== Records to use ==

theorem witness_CompositesEqualTheirExpansions :
    idle.fault = none ∧ idle.phase = .idle ∧ idle.cfg.digits ≤ 255 ∧
      ((3 : Byte).toNat < idle.cfg.digits ∧ (0 : Byte).toNat ≤ idle.cfg.digits - (3 : Byte).toNat ∧ (0 : Byte).toNat ≤ 0) ∧
      ((0 : Byte).toNat < idle.cfg.digits ∧ (4 : Byte).toNat ≤ idle.cfg.digits - (0 : Byte).toNat ∧ (4 : Byte).toNat ≤ 5) := by
  decide

theorem witness_StartCondition :
    idle.fault = none ∧ idle.phase = .idle ∧ (fresh.fault = none ∧ NotOpen fresh) ∧
      (closed.fault = none ∧ NotOpen closed) ∧ (started.fault = none ∧ InTransaction started) ∧
      (afterByte 0x40).fault = none ∧ InTransaction (afterByte 0x40) :=
  ⟨rfl, rfl, ⟨rfl, .inl rfl⟩, ⟨rfl, .inr rfl⟩, ⟨rfl, .inl rfl⟩, rfl, .inr rfl⟩

theorem witness_StopCondition :
    (started.fault = none ∧ InTransaction started) ∧ ((afterByte 0x40).fault = none ∧ InTransaction (afterByte 0x40)) ∧
      NotOpen fresh ∧ idle.phase = .idle := ⟨⟨rfl, .inl rfl⟩, ⟨rfl, .inr rfl⟩, .inl rfl, rfl⟩

theorem witness_BitDelayAppendsOneDelay :
    fresh.fault = none ∧ started.fault = none ∧ faulted.fault = some ⟨.notOpen, 0x01⟩ := ⟨rfl, rfl, rfl⟩

theorem witness_WriteByteSendsOneByte :
    (started.fault = none ∧ InTransaction started) ∧ InTransaction (afterByte 0x40) ∧ NotOpen closed ∧ idle.phase = .idle :=
  ⟨⟨rfl, .inl rfl⟩, .inr rfl, .inr rfl, rfl⟩

theorem witness_FailedAckChangesOnlyTheResult : started.fault = none ∧ InTransaction started := ⟨rfl, .inl rfl⟩

/-- 0x3F is no command byte of the default configuration. -/
theorem no_command_3F : NoCommand defaultConfig 0x3F := by
  refine ⟨by decide, by decide, ?_⟩
  decide

theorem witness_FrameEffectOnReceiverView :
    defaultConfig.Legal ∧ defaultConfig.familiesDistinct = true ∧ defaultConfig.slowEnough = true ∧
      (3 : BitVec 3).toNat < defaultConfig.digits ∧
      (3 : BitVec 3).toNat + [((0x3F : Byte), true)].length ≤ defaultConfig.digits ∧
      (0 : BitVec 3).toNat + ([] : List (Byte × Bool)).length ≤ defaultConfig.digits ∧
      shown.rx.view.mode = some .autoIncrement := by decide

theorem witness_FramesWithoutMeaningLeaveTheViewUnknown :
    defaultConfig.Legal ∧ defaultConfig.familiesDistinct = true ∧ defaultConfig.digits ≤ (4 : BitVec 3).toNat ∧
      defaultConfig.digits < (3 : BitVec 3).toNat + [((0x3F : Byte), true), (0x06, true)].length ∧
      NoCommand defaultConfig 0x3F ∧
      (0x8F : Byte) = defaultConfig.cmdDispBase ||| (if true then defaultConfig.dispOnBit else 0) ||| (7 : BitVec 3).setWidth 8 ∧
      { defaultConfig with bitDelayUs := 74 }.bitDelayUs < defaultConfig.rxMinHalfBitUs ∧
      { defaultConfig with bitDelayUs := 0 }.bitDelayUs = 0 ∧
      0 < defaultConfig.bitDelayUs ∧ defaultConfig.rxMinHalfBitUs ≤ defaultConfig.bitDelayUs := by
  refine ⟨by decide, by decide, by decide, by decide, no_command_3F, by decide, by decide, rfl, by decide, by decide⟩

theorem witness_CommandEncoderBytes : fresh.fault = none ∧ idle.fault = none ∧ closed.fault = none := ⟨rfl, rfl, rfl⟩

theorem witness_EncodeCharacterReadsTheTable : fresh.fault = none ∧ glyph fresh.cfg 0x1F = some 0x00 ∧
    glyph fresh.cfg 0x20 = some 0x00 ∧ glyph fresh.cfg 0x7F = some 0x00 ∧ glyph fresh.cfg 0x80 = some 0x00 := by decide

theorem witness_FixedGlyphs : idle.fault = none ∧ idle.cfg.Legal := by decide

theorem witness_DecimalDigitsAreExact :
    (decimalDigits 0).head? = some 0x30 ∧ decimalValue (decimalDigits (-2147483648)) = 2147483648 ∧
      0x37 ∈ decimalDigits 7 := by decide

theorem witness_EncodeDecimalSlots :
    idle.fault = none ∧ decimalSlot (-23) true 4 0 = some 0x2D ∧ decimalSlot (-23) true 4 1 = some 0x30 ∧
      decimalSlot (-23) false 4 1 = some 0x2D ∧ decimalSlot 12345 false 4 0 = some 0x32 ∧
      decimalSlot 7 true 1 0 = some 0x37 := by decide

theorem witness_EncodeDecimalWithDotSlots : idle.fault = none ∧ dotted 0x80 7 0x06 = 0x86 ∧ dotted 0x80 6 0x06 = 0x06 := by
  decide

theorem witness_EncodeStringSlots :
    idle.fault = none ∧ textSlot [0x4F, 0x00, 0x50] 0 = some 0x4F ∧ textSlot [0x4F, 0x00, 0x50] 2 = none ∧
      textSlot [] 0 = none := by decide

theorem witness_FormatterDependsOnlyOnGlyph :
    fresh.fault = none ∧ shown.fault = none ∧ fresh.cfg.glyph = shown.cfg.glyph := ⟨rfl, rfl, rfl⟩
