-- ==== Sys2Proof/Machine/Keys.lean ====
section
/-! DEFINITION. Key tests, key wait and timer access (45_timers_keys.md R230 to R237). -/

namespace Sys2Proof.Machine

/-- SKP Vx, EX9E (R230). -/
def execSkpVx (x : Reg) (s : State) : Host.Outcome State Fault Refusal :=
  s.orFault (match keyIndex s.params.keyIndex (s.reg x) with
    | .ok k => .ok (s.skipIf (s.keyAt k))
    | .error c => .error c)

/-- SKNP Vx, EXA1 (R231). -/
def execSknpVx (x : Reg) (s : State) : Host.Outcome State Fault Refusal :=
  s.orFault (match keyIndex s.params.keyIndex (s.reg x) with
    | .ok k => .ok (s.skipIf (!s.keyAt k))
    | .error c => .error c)

/-- LD Vx, DT, FX07 (R232). -/
def execLdVxDT (x : Reg) (s : State) : Host.Outcome State Fault Refusal :=
  .next (s.setReg x s.dt)

/-- LD Vx, K, FX0A (R233): with no key pressed, PC goes back to this instruction; else V[X] is a pressed key. -/
def execLdVxK (x : Reg) (s : State) : Host.Outcome State Fault Refusal :=
  match s.keySelect with
  | none => .next (s.setPc (s.pc - 2))
  | some k => .next (s.afterKeySelect.setReg x (BitVec.ofNat 8 k.val))

/-- LD DT, Vx, FX15 (R234). -/
def execLdDTVx (x : Reg) (s : State) : Host.Outcome State Fault Refusal :=
  .next (s.setDt (s.reg x))

/-- LD ST, Vx, FX18 (R235). -/
def execLdSTVx (x : Reg) (s : State) : Host.Outcome State Fault Refusal :=
  .next (s.setSt (s.reg x))

end Sys2Proof.Machine
end

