/-- When its rows' addresses are in range, DXYN completes; a pixel changes exactly when a set bit of the sprite
lands on it under the edge policy; VF is 1 if some covered pixel was set, and otherwise 0, or unchanged when
P_DRAW_VF_CLEAR is false; DIRTY = 1; every other register, I, memory and everything else is kept. When an
address is out of range it halts with cause 4 and nothing drawn. Last clause: no two pixels of one sprite land
on the same framebuffer pixel under either policy; this is no rule of its own but the inference that R214 marks
as derived. (derived: 44_display.md R212, 44_display.md R214, 44_display.md R215) -/
def Obligations.DrawFlipsCoveredPixels : Prop :=
  ∀ (s : State) (x y : Reg) (n : Nibble),
    (AddressesOk s n.toNat → ∃ t, exec (.drwVxVyNibble x y n) s = .next t ∧
      (∀ px py, t.pixel px py ≠ s.pixel px py ↔ spriteCovers s x y n.toNat px py) ∧
      ((∃ px py, spriteCovers s x y n.toNat px py ∧ s.pixel px py = true) → t.reg regVF = 1) ∧
      ((∀ px py, spriteCovers s x y n.toNat px py → s.pixel px py = false) →
        t.reg regVF = if s.params.drawVfClear then 0 else s.reg regVF) ∧
      t.dirty = true ∧ OnlyDisplayAndRegs [regVF] s t) ∧
    (¬ AddressesOk s n.toNat → exec (.drwVxVyNibble x y n) s = .next (haltedWith 4 s)) ∧
    (∀ (e : DrawEdge) (x0 : Fin 64) (y0 : Fin 32) (c c' r r' : Nat), c < 8 → c' < 8 → r < 15 → r' < 15 →
      landing e x0 y0 c r ≠ none → landing e x0 y0 c r = landing e x0 y0 c' r' → c = c' ∧ r = r')

/-- When X and Y are not F and the rows are in range, the same DXYN executed again on the result gives the
framebuffer before the first, and its VF is 1 when the sprite covers some pixel that was unset before the first.
(derived: 44_display.md R212, 44_display.md R215, 95_test_vectors.md S3) -/
def Obligations.DrawingTwiceRestores : Prop :=
  ∀ (s t : State) (x y : Reg) (n : Nibble), x ≠ regVF → y ≠ regVF → AddressesOk s n.toNat →
    exec (.drwVxVyNibble x y n) s = .next t →
    ∃ u, exec (.drwVxVyNibble x y n) t = .next u ∧ u.fb = s.fb ∧
      ((∃ px py, spriteCovers s x y n.toNat px py ∧ s.pixel px py = false) → u.reg regVF = 1)

/-- A step of a CORE that is not halted leaves DIRTY = 1 if it was 1; if DIRTY goes from 0 to 1, the instruction
executed is 00E0 or DXYN and the step did not fault; and every step that executes 00E0, or DXYN without
faulting, leaves DIRTY = 1. (derived: 44_display.md R216, 10_state.md R37) -/
def Obligations.DirtySetOnlyByDisplay : Prop :=
  ∀ s t : State, s.started = true → s.fault = false → step s = .next t →
    (s.dirty = true → t.dirty = true) ∧
    (s.dirty = false → t.dirty = true → t.fault = false ∧
      (nextInstr s = some .cls ∨ ∃ x y n, nextInstr s = some (.drwVxVyNibble x y n))) ∧
    (t.fault = false → (nextInstr s = some .cls ∨ ∃ x y n, nextInstr s = some (.drwVxVyNibble x y n)) →
      t.dirty = true)

/-! ### Keys and timers (45_timers_keys.md) -/

/-- FX07 completes with V[X] = DT, FX15 with DT = V[X] and FX18 with ST = V[X]; nothing else changes. (stated: R232,
R234, R235) -/
def Obligations.TimerTransfers : Prop :=
  ∀ (s : State) (x : Reg),
    (∃ t, exec (.ldVxDT x) s = .next t ∧ t.reg x = s.dt ∧ OnlyRegs [x] s t) ∧
    (∃ t, exec (.ldDTVx x) s = .next t ∧ t.dt = s.reg x ∧ { t with dt := s.dt } = s ∧ BytesKept s t) ∧
    (∃ t, exec (.ldSTVx x) s = .next t ∧ t.st = s.reg x ∧ { t with st := s.st } = s ∧ BytesKept s t)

===

* Work instruction
Using only the entries above, output the line with "rfl⟩, rfl, .inr rfl⟩", the line with "(3 : BitVec 3).toNat <", and all lines between them, exactly as they stand.

* Exercise response
  ⟨rfl, rfl, ⟨rfl, .inl rfl⟩, ⟨rfl, .inr rfl⟩, ⟨rfl, .inl rfl⟩, rfl, .inr rfl⟩

theorem witness_StopCondition :
    (started.fault = none ∧ InTransaction started) ∧ ((afterByte 0x40).fault = none ∧ InTransaction (afterByte 0x40)) ∧
      NotOpen fresh ∧ idle.phase = .idle := ⟨⟨rfl, .inl rfl⟩, ⟨rfl, .inr rfl⟩, .inl rfl, rfl⟩

theorem witness_BitDelayAppendsOneDelay :
    fresh.fault = none ∧ started.fault = none ∧ faulted.fault = some ⟨.notOpen, 0x01⟩ := ⟨rfl, rfl, rfl⟩

theorem witness_WriteByteSendsOneByte :
    (started.fault = none ∧ InTransaction started) ∧ InTransaction (afterByte 0x40) ∧ NotOpen closed ∧ idle.phase = .idle :=
  ⟨⟨rfl, .inl rfl⟩, .inr rfl, .inr rfl, rfl⟩

theorem witness_FailedAckChangesOnlyTheResult : started.fault = none ∧ InTransaction started := ⟨rfl, .inl rfl⟩

/-- 0x3F is no command byte of the default configuration. -/
theorem no_command_3F : NoCommand defaultConfig 0x3F := by
  refine ⟨by decide, by decide, ?_⟩
  decide

theorem witness_FrameEffectOnReceiverView :
    defaultConfig.Legal ∧ defaultConfig.familiesDistinct = true ∧ defaultConfig.slowEnough = true ∧
      (3 : BitVec 3).toNat < defaultConfig.digits ∧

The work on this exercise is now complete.